According to Palestinian Media Watch, an Israel-based NGO, the PA paid $100 million to terrorists in 2013 and has now allocated an additional $46 million to funding terror.

Testimony from a Palestinian prisoner substantiates allegations that the PA encourages and rewards terrorism.

PMW reports that Husni Najjar, a Palestinian prisoner, told Israeli police that he was planning his second terror attack against innocent Israelis in order to receive greater financial compensation from the PA.

“In his signed statement given to the police following his second arrest,” according to PMW, which has a copy in its possession, Najjar “explains that the money he received from the PA as salary during his first prison term amounted to only 45,000 shekels [roughly 13,000 USD]. However, the salary he would receive following his second prison term and subsequent release would leave him with 135,000 shekels,” which he says would cover his debts.
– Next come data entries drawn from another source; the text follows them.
/-- R235, R237 to R239: DRAW_CIRCLE is the eight PLOTs of each `x` in 0 .. XE(r), in order. -/
def Obligations.DrawCircleStarts : Prop :=
  ∀ s : State, s.accepting → s.session = .ready →
    let a := s.operands
    let cx := a.x0.toNat
    let cy := a.y0.toNat
    let r := (s.arg2.extractLsb' 0 16).toNat
    r ≤ cx → r ≤ cy → cx + r + a.offx.toNat ≤ 0xFFFF → cy + r + a.offy.toNat ≤ 0xFFFF →
    exec .drawCircle s = .next (State.startedWith s 0x24 0
      ((List.range ((Nat.sqrt (2 * r * r) + 1) / 2 + 1)).flatMap fun x =>
        let y := Nat.sqrt (r * r - x * x)
        plot s.cfg a (cx + x) (cy + y) ++ plot s.cfg a (cx - x) (cy + y) ++
        plot s.cfg a (cx + x) (cy - y) ++ plot s.cfg a (cx - x) (cy - y) ++
        plot s.cfg a (cx + y) (cy + x) ++ plot s.cfg a (cx - y) (cy + x) ++
        plot s.cfg a (cx + y) (cy - x) ++ plot s.cfg a (cx - y) (cy - x)) .finish)

/-- R243, R244: FILL_CIRCLE is two columns for each `x` in 0 .. r - 1, and ends at once for r = 0. -/
def Obligations.FillCircleStarts : Prop :=
  ∀ s : State, s.accepting → s.session = .ready →
    let a := s.operands
    let cx := a.x0.toNat
    let cy := a.y0.toNat
    let r := (s.arg2.extractLsb' 0 16).toNat
    let column (v y : Nat) : List Txn :=
      win s.cfg (v + a.offx.toNat) (cy - y + a.offy.toNat) (v + a.offx.toNat) (cy + y + a.offy.toNat) ++
      [.cmd s.cfg.opRamwr] ++ fill s.cfg s.color (2 * y + 1)
    r ≤ cx → r ≤ cy → cx + r + a.offx.toNat ≤ 0xFFFF → cy + r + a.offy.toNat ≤ 0xFFFF →
    (r = 0 → exec .fillCircle s = .next (State.endedAtOnce s 0x25 0)) ∧
    (r ≠ 0 → exec .fillCircle s = .next (State.startedWith s 0x25 0
      ((List.range r).flatMap fun x =>
        column (cx + x) (Nat.sqrt (r * r - x * x)) ++ column (cx - x) (Nat.sqrt (r * r - x * x))) .finish))

/-- R247 to R249: DRAW_GLYPH plots the set bits, columns outside and rows inside, left and up from the anchor;
a glyph with no set bit ends at once. The sequencer also holds the five column bytes, the model's own field and choice, no rule's (log 4). -/
def Obligations.DrawGlyphStarts : Prop :=
  ∀ (s : State) (ch : Byte), s.accepting → s.session = .ready →
    let a := s.operands
    let x0 := a.x0.toNat
    let y0 := a.y0.toNat
    let bits (col : Nat) : Byte := fontColumn s.cfg (s.arg2.extractLsb' 0 8) ch col
    4 ≤ x0 → 6 ≤ y0 → x0 + a.offx.toNat ≤ 0xFFFF → y0 + a.offy.toNat ≤ 0xFFFF →
    ((∀ col < 5, ∀ row < 7, (bits col).getLsbD row = false) →
      exec (.drawGlyph ch) s = .next (State.endedAtOnce s 0x26 ch ((List.range 5).map bits))) ∧
    ((∃ col < 5, ∃ row < 7, (bits col).getLsbD row = true) →
      exec (.drawGlyph ch) s = .next (State.startedWith s 0x26 ch
        ((List.range 5).flatMap fun col => (List.range 7).flatMap fun row =>
          if (bits col).getLsbD row = true then plot s.cfg a (x0 - col) (y0 - row) else []) .finish ((List.range 5).map bits)))

/-- R99, R312, S6, R6: the font port's table changes. With no DRAW_GLYPH running only the table does. With one running, of which `sent` is sent, the
columns of the PLOTs begun, `read` of them, stay as they were; each later column is the old or the new one as drawn, so that every mix of them is some
draw's; and with nothing left to plot the operation ends. (Which columns have been read is taken from R249's loop, log 4.) -/
def Obligations.FontChangeMixesOnlyLaterColumns : Prop :=
  ∀ (s : State) (table : List Glyph) (takeNew : List Bool) (rest : List Input),
    s.inputs = .fontChange table takeNew :: rest →
    let c : Config := { s.cfg with font := table }
    let a := s.seq.args
    let owedBy (cols : List Byte) : List Txn := (List.range 5).flatMap fun col => (List.range 7).flatMap fun row =>
      if (cols[col]?.getD 0).getLsbD row = true then plot s.cfg a (a.x0.toNat - col) (a.y0.toNat - row) else []
    (¬ (s.seq.phase = .run ∧ s.seq.op = 0x26) → step s = .next { s with inputs := rest, cfg := c }) ∧
    (∀ (sent : List Txn) (read : Nat),
      Inv s → s.seq.phase = .run → s.seq.op = 0x26 → sent ++ s.seq.todo = owedBy s.seq.columns →
      (read = 0 ∧ sent = []) ∨
        (1 ≤ read ∧ read ≤ 5 ∧ (owedBy (s.seq.columns.take (read - 1))).length < sent.length ∧
          sent.length ≤ (owedBy (s.seq.columns.take read)).length) →
      ∃ cols : List Byte,
        (cols.length = 5 ∧ ∀ i < 5, cols[i]? = some (if read ≤ i ∧ takeNew[i]? = some true
          then fontColumn c (a.aux.extractLsb' 0 8) s.seq.sub i else s.seq.columns[i]?.getD 0)) ∧
        owedBy (s.seq.columns.take read) <+: owedBy cols ∧
        ((owedBy cols).drop sent.length ≠ [] → step s = .next { s with
          inputs := rest, cfg := c, seq := { s.seq with columns := cols, todo := (owedBy cols).drop sent.length } }) ∧
        ((owedBy cols).drop sent.length = [] → step s = .next { s with
          inputs := rest, cfg := c, err := .none, seq := { s.seq with columns := cols, todo := [], buf := [], phase := .idle } }))

/-! ## The sequencer -/

/-- R86, R275, R153, R156, R158, R191, R193: an OK answer records the transaction with its pairs, and what follows: the next transaction owed (case (a)),
WAIT for an open stream (b), the opening of the operation's stream (c), or the operation's end with its completion effect (d).
The model's choices, both only in states no run reaches: what an opening does to a buffer that is not empty (log 13), and that INIT and SET_ORIENTATION
with bytes still expected take their completion effect beside STREAM_SHORT, as R275 (d) is written and R57 and R59 are not (log 12). -/
def Obligations.OkAnswerDecidesWhatFollows : Prop :=
  ∀ (s : State) (t : Txn) (more : List Txn) (a : Answer) (rest : List Input),
    s.seq.phase = .run → s.seq.todo = t :: more → s.inputs = .answer a :: rest → a.response = .ok →
    let u : State := { s with inputs := rest, history := s.history ++ [⟨t, .ok, t.pairs⟩] }
    (more ≠ [] → step s = .next { u with seq := { s.seq with todo := more } }) ∧
    (more = [] → s.seq.stream ≠ .none → step s = .next { u with seq := { s.seq with todo := [], phase := .wait } }) ∧
    (more = [] → s.seq.stream = .none → s.seq.next = .openStream → s.seq.op = 0x12 →
      step s = .next { u with seq := { s.seq with todo := [], stream := .pixels, buf := [], next := .finish, phase := .wait } }) ∧
    (more = [] → s.seq.stream = .none → s.seq.next = .openStream → s.seq.op = 0x13 →
      step s = .next { u with seq := { s.seq with
        todo := [], stream := .bytes, remaining := s.seq.args.aux, buf := [], next := .finish, phase := .wait } }) ∧
    (more = [] → s.seq.stream = .none → s.seq.next = .openStream → s.seq.op = 0x04 →
      step s = .next { u with seq := { s.seq with
        todo := [], stream := .bytes, remaining := s.seq.args.aux &&& 0x0000FFFF, next := .finish, phase := .wait } }) ∧
    (more = [] → s.seq.stream = .none → s.seq.next = .finish →
      step s = .next { u with
        err := if s.seq.remaining = 0 then .none else .streamShort
        session := if s.seq.op = 0x02 then .ready else s.session
        orient := if s.seq.op = 0x02 ∨ s.seq.op = 0x03 then s.seq.sub.extractLsb' 0 2 else s.orient
        seq := { s.seq with todo := [], buf := [], phase := .idle } })

/-- R271, R276: a failure ends the operation with its code and nothing else of the state changes; the host's later stream writes are dropped. -/
def Obligations.FailureEndsTheOperation : Prop :=
  ∀ (s : State) (t : Txn) (more : List Txn) (a : Answer) (rest : List Input) (code : ErrCode),
    s.seq.phase = .run → s.seq.todo = t :: more → s.inputs = .answer a :: rest → responseAllowed s.cfg t a.response = true →
    ((a.response = .failTransport ∧ code = .transport) ∨ (a.response = .failDc ∧ code = .dcPin) ∨
     (a.response = .failPin ∧ code = .resetPin)) →
    ∃ u, step s = .next u ∧
      u = { s with
        inputs := rest, history := s.history ++ [⟨t, a.response, delivery t a⟩], err := code
        seq := { s.seq with todo := [], buf := [], stream := .none, phase := .idle } } ∧
      (∀ w later, step { u with inputs := .hostWrite 4 0x24 w :: later } = .next { u with inputs := later, ovr := true }) ∧
      (∀ later, step { u with inputs := .hostWrite 4 0x00 0x0000001F :: later } = .next { u with inputs := later, ovr := true })

/-- R272 to R275, R95: an operation whose transactions are all answered OK sends them in order and completes. -/
def Obligations.OperationRunsToCompletion : Prop :=
  ∀ (s : State) (answers : List Answer) (rest : List Input),
    s.seq.phase = .run → s.seq.todo ≠ [] → s.seq.stream = .none → s.seq.next = .finish → s.seq.remaining = 0 →
    answers.length = s.seq.todo.length → (∀ a ∈ answers, a.response = .ok) → s.inputs = answerInputs answers ++ rest →
    runSteps answers.length s = .next { s with
      inputs := rest
      history := s.history ++ okEvents s.seq.todo
      err := .none
      session := if s.seq.op = 0x02 then .ready else s.session
      orient := if s.seq.op = 0x02 ∨ s.seq.op = 0x03 then s.seq.sub.extractLsb' 0 2 else s.orient
      seq := { s.seq with todo := [], buf := [], phase := .idle } }

/-- R276, R280(b): the first failed transaction ends the operation; what was answered OK stays and nothing later is sent. -/
def Obligations.FirstFailureCutsTheOperation : Prop :=
  ∀ (s : State) (sent : List Txn) (t : Txn) (unsent : List Txn) (answers : List Answer) (f : Answer) (rest : List Input),
    s.seq.phase = .run → s.seq.todo = sent ++ t :: unsent →
    answers.length = sent.length → (∀ a ∈ answers, a.response = .ok) →
    responseAllowed s.cfg t f.response = true → f.response ≠ .ok →
    s.inputs = answerInputs answers ++ .answer f :: rest →
    runSteps (sent.length + 1) s = .next { s with
      inputs := rest
      history := s.history ++ okEvents sent ++ [⟨t, f.response, delivery t f⟩]
      err := f.response.errCode
      seq := { s.seq with todo := [], buf := [], stream := .none, phase := .idle } }

/-- R150, R153, R156, R159, R160: the session operations from the CMD write to their end, every transaction answered OK. -/
def Obligations.SessionOperationsRunThrough : Prop :=
  ∀ (s : State) (sub : Byte) (answers : List Answer) (rest : List Input),
    s.accepting → sub.toNat < 4 → (∀ a ∈ answers, a.response = .ok) →
    (s.cfg.hasResetPin = true → answers.length = 6 → s.inputs = .hostWrite 4 0x00 0x00000001 :: (answerInputs answers ++ rest) →
      ∃ t, runSteps 7 s = .next t ∧ t.session = .uninit ∧ t.orient = s.orient ∧ t.err = .none ∧ t.seq.phase = .idle ∧
        t.wire = s.wire ∧
        t.history = s.history ++ okEvents
          [.pin true, .delay s.cfg.tRst, .pin false, .delay s.cfg.tRst, .pin true, .delay s.cfg.tRst]) ∧
    (answers.length = (if s.cfg.invertOn = true then 13 else 12) →
      s.inputs = .hostWrite 4 0x00 (encode (.init sub)) :: (answerInputs answers ++ rest) →
      ∃ t, runSteps (answers.length + 1) s = .next t ∧ t.session = .ready ∧ t.orient.toNat = sub.toNat ∧ t.err = .none ∧
        t.seq.phase = .idle) ∧
    (s.session = .ready → answers.length = 2 →
      s.inputs = .hostWrite 4 0x00 (encode (.setOrientation sub)) :: (answerInputs answers ++ rest) →
      ∃ t mode, runSteps 3 s = .next t ∧ t.session = .ready ∧ t.orient.toNat = sub.toNat ∧ t.err = .none ∧ t.seq.phase = .idle ∧
        t.wire = s.wire ++ [⟨.cmd, s.cfg.opMadctl⟩, ⟨.data, mode⟩] ∧ (readReg t 0x20).extractLsb' 8 8 = mode) ∧
    (answers.length = 1 → s.inputs = .hostWrite 4 0x00 0x00000005 :: (answerInputs answers ++ rest) →
      ∃ t, runSteps 2 s = .next t ∧ t.session = s.session ∧ t.orient = s.orient ∧ t.err = .none ∧ t.seq.phase = .idle ∧
        t.history = s.history ++ okEvents [.delay s.arg2])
“The testimony of this Palestinian terrorist confirms PMW’s contention that the PA’s policy of paying high salaries to terrorists during their imprisonment in Israel and after their release not only rewards terror, but also constitutes a motivation for terror,” PMW states, adding that Najjar demonstrated “precise knowledge of the payments the PA gives to those arrested for terror. He explained that PA law grants terrorists imprisoned for more than five years a salary of 4,000 shekels a month, which continues for three years following their release from prison. This is in addition to monthly salary payments while in prison. The terrorist explained that because his first imprisonment for planning a suicide terror attack (which was foiled) lasted less than five years, it was not enough to prompt the 4,000 shekels monthly salary upon release. He therefore planned another attack in order to reach a total of five years in prison, which would entitle him to the additional salary upon his second release.”

PMW quotes Najjar’s testimony of August 18, 2013, in which he states:

“After [my] release [from prison]… I had a bank account with 45,000 shekels from [my] salary from the Palestinian Ministry of Prisoners’ Affairs… and there remained a deficit of 30,000 shekels for the wedding… I decided to arrange an imaginary plan for the Israeli Shabak [Israel’s General Security Service] so that I would be arrested… After I would spend five years [in prison] I would receive a salary of about 4,000 shekels [upon release], and this amount would be for three years. That means there would be a total amount of 135,000 shekels (the correct amount would equal 144,000 shekels – Ed.) and then I would cover my debts.”

Najjar, currently in prison and awaiting trial, is already receiving payment for his terror activities, “since PA law stipulates that the salary ‘will be paid to the prisoner from the date of his arrest.’” PMW notes.

The PA’s “funding of terrorists is enabled by money the US and European countries give to the PA for salaries and its general budget,” PMW declares.